Date: Thu, 17 Jun 2021 15:07:12 -0700
From: Lauren Weinstein <lauren@vortex.com>
Subject: Bombshell Report Finds Phone Network Encryption Was Deliberately
  Weakened

I've always assumed these algorithms were weakened. -L

https://www.vice.com/en/article/4avnan/bombshell-report-finds-phone-network-encryption-was-deliberately-weakened

------------------------------

Date: Sat, 19 Jun 2021 11:56:07 -0700
From: Rob Slade <rslade@gmail.com>
Subject: Metrics and integrity -- and media?

OK, this seems weird.

The UK is seeing a spike in cases, and is reporting that it is because of
the Delta variant.  Ontario is reporting that Delta is becoming the major
variant.  Other jurisdictions are reporting the same.  The Economist has a
chart which shows that Delta is two and a half times as infectious as the
original SARS-CoV-2.

For the most recent week for which detailed data is available, BC had a
little over a thousand new cases, and only 6% of those were Delta.  (About
90% of new cases were Alpha and Gamma, so the original strain is almost
non-existent.)

OK, BC is, and almost always has been, in a relatively good state during
the pandemic.  And BC has a high vaccination rate (for first doses).  But
supposedly single-shot protection against Delta is only 33%, so the
disparity doesn't seem to make sense.

And then I see yet another news report about how Delta is taking over in
the US.  And, buried in that story, they quote a doctor who is seeing a
surge in cases, and is *assuming* that it is because of Delta.  And I
recall that the error bars on that Economist chart were *huge.*

Is it possible that all of these "reports" of Delta taking over rely on the
"assumptions" of people who don't want to admit that a 43% vaccination rate
is not good enough for "herd immunity" and that too many people are sick of
taking any pandemic precautions and are just giving up?

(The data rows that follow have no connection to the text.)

-- ==== Sys2Proof/Laws/RenderFrames.lean ====
section
/-! SUPPORT. What each operation of the render engine leaves unchanged. -/
namespace Sys2Proof.Machine
set_option Elab.async false
open Sys2Proof
variable (s : State)

@[simp] theorem setFlight_pending (f : Flight) (req : RenderReq) :
    (setFlight f req s).pending = s.pending := by unfold setFlight; (repeat' split) <;> simp
@[simp] theorem setFlight_resetLine (f : Flight) (req : RenderReq) :
    (setFlight f req s).resetLine = s.resetLine := by unfold setFlight; (repeat' split) <;> simp
@[simp] theorem setFlight_resetDue (f : Flight) (req : RenderReq) :
    (setFlight f req s).resetDue = s.resetDue := by unfold setFlight; (repeat' split) <;> simp
@[simp] theorem setFlight_urgent (f : Flight) (req : RenderReq) :
    (setFlight f req s).urgent = s.urgent := by unfold setFlight; (repeat' split) <;> simp
@[simp] theorem setFlight_path (f : Flight) (req : RenderReq) :
    (setFlight f req s).path = s.path := by unfold setFlight; (repeat' split) <;> simp
@[simp] theorem setFlight_share (f : Flight) (req : RenderReq) :
    (setFlight f req s).share = s.share := by unfold setFlight; (repeat' split) <;> simp
@[simp] theorem setFlight_passover (f : Flight) (req : RenderReq) :
    (setFlight f req s).passover = s.passover := by unfold setFlight; (repeat' split) <;> simp
@[simp] theorem setFlight_mside (f : Flight) (req : RenderReq) :
    (setFlight f req s).mside = s.mside := by unfold setFlight; (repeat' split) <;> simp
@[simp] theorem setFlight_cside (f : Flight) (req : RenderReq) :
    (setFlight f req s).cside = s.cside := by unfold setFlight; (repeat' split) <;> simp
@[simp] theorem setFlight_engine (f : Flight) (req : RenderReq) :
    (setFlight f req s).engine = s.engine := by unfold setFlight; (repeat' split) <;> simp
@[simp] theorem setFlight_latch (f : Flight) (req : RenderReq) :
    (setFlight f req s).latch = s.latch := by unfold setFlight; (repeat' split) <;> simp
@[simp] theorem setFlight_frames (f : Flight) (req : RenderReq) :
    (setFlight f req s).frames = s.frames := by unfold setFlight; (repeat' split) <;> simp
@[simp] theorem setFlight_intake (f : Flight) (req : RenderReq) :
    (setFlight f req s).intake = s.intake := by unfold setFlight; (repeat' split) <;> simp
@[simp] theorem setFlight_objects (f : Flight) (req : RenderReq) :
    (setFlight f req s).objects = s.objects := by unfold setFlight; (repeat' split) <;> simp
@[simp] theorem setFlight_colours (f : Flight) (req : RenderReq) :
    (setFlight f req s).colours = s.colours := by unfold setFlight; (repeat' split) <;> simp
@[simp] theorem setFlight_list (f : Flight) (req : RenderReq) :
    (setFlight f req s).list = s.list := by unfold setFlight; (repeat' split) <;> simp
@[simp] theorem setFlight_buttons (f : Flight) (req : RenderReq) :
    (setFlight f req s).buttons = s.buttons := by unfold setFlight; (repeat' split) <;> simp
@[simp] theorem setFlight_tiles (f : Flight) (req : RenderReq) :
    (setFlight f req s).tiles = s.tiles := by unfold setFlight; (repeat' split) <;> simp
@[simp] theorem setFlight_page (f : Flight) (req : RenderReq) :
    (setFlight f req s).page = s.page := by unfold setFlight; (repeat' split) <;> simp
@[simp] theorem setFlight_reports (f : Flight) (req : RenderReq) :
    (setFlight f req s).reports = s.reports := by unfold setFlight; (repeat' split) <;> simp

@[simp] theorem handRowStore_pending (pl : Plane) (f : Flight) (n : Nat) :
    (handRowStore pl f n s).pending = s.pending := by unfold handRowStore; (repeat' split) <;> simp
@[simp] theorem handRowStore_resetLine (pl : Plane) (f : Flight) (n : Nat) :
    (handRowStore pl f n s).resetLine = s.resetLine := by unfold handRowStore; (repeat' split) <;> simp
@[simp] theorem handRowStore_resetDue (pl : Plane) (f : Flight) (n : Nat) :
    (handRowStore pl f n s).resetDue = s.resetDue := by unfold handRowStore; (repeat' split) <;> simp
@[simp] theorem handRowStore_urgent (pl : Plane) (f : Flight) (n : Nat) :
    (handRowStore pl f n s).urgent = s.urgent := by unfold handRowStore; (repeat' split) <;> simp
@[simp] theorem handRowStore_path (pl : Plane) (f : Flight) (n : Nat) :
    (handRowStore pl f n s).path = s.path := by unfold handRowStore; (repeat' split) <;> simp
@[simp] theorem handRowStore_share (pl : Plane) (f : Flight) (n : Nat) :
    (handRowStore pl f n s).share = s.share := by unfold handRowStore; (repeat' split) <;> simp
@[simp] theorem handRowStore_passover (pl : Plane) (f : Flight) (n : Nat) :
    (handRowStore pl f n s).passover = s.passover := by unfold handRowStore; (repeat' split) <;> simp
@[simp] theorem handRowStore_mside (pl : Plane) (f : Flight) (n : Nat) :
    (handRowStore pl f n s).mside = s.mside := by unfold handRowStore; (repeat' split) <;> simp
@[simp] theorem handRowStore_cside (pl : Plane) (f : Flight) (n : Nat) :
    (handRowStore pl f n s).cside = s.cside := by unfold handRowStore; (repeat' split) <;> simp
@[simp] theorem handRowStore_engine (pl : Plane) (f : Flight) (n : Nat) :
    (handRowStore pl f n s).engine = s.engine := by unfold handRowStore; (repeat' split) <;> simp
@[simp] theorem handRowStore_latch (pl : Plane) (f : Flight) (n : Nat) :
    (handRowStore pl f n s).latch = s.latch := by unfold handRowStore; (repeat' split) <;> simp
@[simp] theorem handRowStore_frames (pl : Plane) (f : Flight) (n : Nat) :
    (handRowStore pl f n s).frames = s.frames := by unfold handRowStore; (repeat' split) <;> simp
@[simp] theorem handRowStore_intake (pl : Plane) (f : Flight) (n : Nat) :
    (handRowStore pl f n s).intake = s.intake := by unfold handRowStore; (repeat' split) <;> simp
@[simp] theorem handRowStore_objects (pl : Plane) (f : Flight) (n : Nat) :
    (handRowStore pl f n s).objects = s.objects := by unfold handRowStore; (repeat' split) <;> simp
@[simp] theorem handRowStore_colours (pl : Plane) (f : Flight) (n : Nat) :
    (handRowStore pl f n s).colours = s.colours := by unfold handRowStore; (repeat' split) <;> simp
@[simp] theorem handRowStore_list (pl : Plane) (f : Flight) (n : Nat) :
    (handRowStore pl f n s).list = s.list := by unfold handRowStore; (repeat' split) <;> simp
@[simp] theorem handRowStore_buttons (pl : Plane) (f : Flight) (n : Nat) :
    (handRowStore pl f n s).buttons = s.buttons := by unfold handRowStore; (repeat' split) <;> simp
@[simp] theorem handRowStore_tiles (pl : Plane) (f : Flight) (n : Nat) :
    (handRowStore pl f n s).tiles = s.tiles := by unfold handRowStore; (repeat' split) <;> simp
@[simp] theorem handRowStore_page (pl : Plane) (f : Flight) (n : Nat) :
    (handRowStore pl f n s).page = s.page := by unfold handRowStore; (repeat' split) <;> simp
@[simp] theorem handRowStore_reports (pl : Plane) (f : Flight) (n : Nat) :
    (handRowStore pl f n s).reports = s.reports := by unfold handRowStore; (repeat' split) <;> simp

------------------------------

Date: Thu, 17 Jun 2021 20:15:15 -0700
From: Lauren Weinstein <lauren@vortex.com>
Subject: Fake surveys? Real surveys? Who knows?

It's hilarious (in a sick kind of way) that major firms still contract with
third parties to send out surveys that recipients have absolutely no way to
know are legit! Out of the blue you get a "FOO wants your feedback!" and
unless it references a specific transaction that you can recognize -- which
these usually don't -- there's no way to know if it's legit or a phishing
scam.

We've spent years trying to train users not to click on random
unauthenticated email links, but *major firms* still use these third party
survey firms in ways that make it impossible to respond safely given the
information at hand. And the persons who do respond under these conditions
may represent a seriously skewed sample set.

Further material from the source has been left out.